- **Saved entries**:
┌──

-- ==== Sys2Proof/Certificates/Slice0/Obligations.lean ====
section
/-! DEFINITION. The statements for the provers. First the flag and result formulas of the rules, written from the spec's
text without the model's own functions; then the shapes that the instruction statements share; then the statements. An
instruction statement says the result, the flags and the frame, for every state and every operand; where it reads or
writes memory it computes the address with `addr`, as the meaning does. -/

namespace Sys2Proof.Rules

open Sys2Proof.Machine

/-! ### Formulas of the rules -/

/-- `Add8` and `Add16` (42 R185, R188); `hb` is 4 or 12. V is the rule's second form. -/
def sum {w : Nat} (hb : Nat) (a b : BitVec w) (cin : Bool) (k : Flags) : BitVec w × Flags :=
  let res := a + b + BitVec.ofNat w cin.toNat
  let carry := decide (2 ^ w ≤ a.toNat + b.toNat + cin.toNat)
  (res,
    { s := res.getLsbD (w - 1), z := decide (res = 0), i := k.i,
      h := decide (2 ^ hb ≤ a.toNat % 2 ^ hb + b.toNat % 2 ^ hb + cin.toNat), x := carry,
      v := ((a ^^^ res) &&& (b ^^^ res)).getLsbD (w - 1), n := false, c := carry })

/-- `Sub8` and `Sub16` (42 R186, R188). V is the rule's second form. -/
def difference {w : Nat} (hb : Nat) (a b : BitVec w) (cin : Bool) (k : Flags) : BitVec w × Flags :=
  let res := a - b - BitVec.ofNat w cin.toNat
  let borrow := decide (a.toNat < b.toNat + cin.toNat)
  (res,
    { s := res.getLsbD (w - 1), z := decide (res = 0), i := k.i,
      h := decide (a.toNat % 2 ^ hb < b.toNat % 2 ^ hb + cin.toNat), x := borrow,
      v := ((a ^^^ b) &&& (a ^^^ res)).getLsbD (w - 1), n := true, c := borrow })

/-- `parity_even` (00 section 4.1): an even number of 1 bits. -/
def evenParity (v : Byte) : Bool :=
  ((List.range 8).filter fun j => v.getLsbD j).length % 2 == 0

/-- `Logic8` (42 R187). -/
def logicByte (res : Byte) (h : Bool) (k : Flags) : Byte × Flags :=
  (res, { s := res.getLsbD 7, z := decide (res = 0), i := k.i, h := h, x := false, v := evenParity res, n := false, c := false })

/-- `Logic16` (42 R188): V is cleared. -/
def logicWord (res : Word) (h : Bool) (k : Flags) : Word × Flags :=
  (res, { s := res.getLsbD 15, z := decide (res = 0), i := k.i, h := h, x := false, v := false, n := false, c := false })

/-- 8-bit and 16-bit increment (42 R215, R219). -/
def increment {w : Nat} (hb : Nat) (a : BitVec w) (k : Flags) : BitVec w × Flags :=
  let res := (a.toNat + 1) % 2 ^ w
  (BitVec.ofNat w res,
    { k with
      s := decide (2 ^ (w - 1) ≤ res), z := decide (res = 0), h := decide (res % 2 ^ hb = 0), x := decide (res = 0),
      v := decide (res = 2 ^ (w - 1)), n := false })

/-- 8-bit and 16-bit decrement (42 R216, R220). -/
def decrement {w : Nat} (hb : Nat) (a : BitVec w) (k : Flags) : BitVec w × Flags :=
  let res := (a.toNat + 2 ^ w - 1) % 2 ^ w
  (BitVec.ofNat w res,
    { k with
      s := decide (2 ^ (w - 1) ≤ res), z := decide (res = 0), h := decide (res % 2 ^ hb = 2 ^ hb - 1),
      x := decide (res = 2 ^ w - 1), v := decide (res = 2 ^ (w - 1) - 1), n := true })

/-- The eight shifts and rotates of 43 R240 as numbers: result and bit shifted out. -/
def shifted (op : RotOp) (v : Byte) (c : Bool) : Byte × Bool :=
  let n := v.toNat
  let left := decide (128 ≤ n)
  let right := decide (n % 2 = 1)
  match op with
  | .rlc => (BitVec.ofNat 8 (2 * n + n / 128), left)
  | .rrc => (BitVec.ofNat 8 (n / 2 + 128 * (n % 2)), right)
  | .rl => (BitVec.ofNat 8 (2 * n + c.toNat), left)
  | .rr => (BitVec.ofNat 8 (n / 2 + 128 * c.toNat), right)
  | .sla => (BitVec.ofNat 8 (2 * n), left)
  | .sra => (BitVec.ofNat 8 (n / 2 + 128 * (n / 128)), right)
  | .sll => (BitVec.ofNat 8 (2 * n), left)
  | .srl => (BitVec.ofNat 8 (n / 2), right)

/-- `ROT r` and `ROT (m)`: result and flags (43 R240). -/
def rotated (op : RotOp) (v : Byte) (k : Flags) : Byte × Flags :=
  let r := shifted op v k.c
  (r.1, { k with s := r.1.getLsbD 7, z := decide (r.1 = 0), h := false, x := r.2, v := evenParity r.1, n := false, c := r.2 })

└──

Please copy exactly, and only, the lines from the line containing "(n % 2)), right)" through the last line of the records, with both ends included.

  | .rrc => (BitVec.ofNat 8 (n / 2 + 128 * (n % 2)), right)
  | .rl => (BitVec.ofNat 8 (2 * n + c.toNat), left)
  | .rr => (BitVec.ofNat 8 (n / 2 + 128 * c.toNat), right)
  | .sla => (BitVec.ofNat 8 (2 * n), left)
  | .sra => (BitVec.ofNat 8 (n / 2 + 128 * (n / 128)), right)
  | .sll => (BitVec.ofNat 8 (2 * n), left)
  | .srl => (BitVec.ofNat 8 (n / 2), right)

/-- `ROT r` and `ROT (m)`: result and flags (43 R240). -/
def rotated (op : RotOp) (v : Byte) (k : Flags) : Byte × Flags :=
  let r := shifted op v k.c
  (r.1, { k with s := r.1.getLsbD 7, z := decide (r.1 = 0), h := false, x := r.2, v := evenParity r.1, n := false, c := r.2 })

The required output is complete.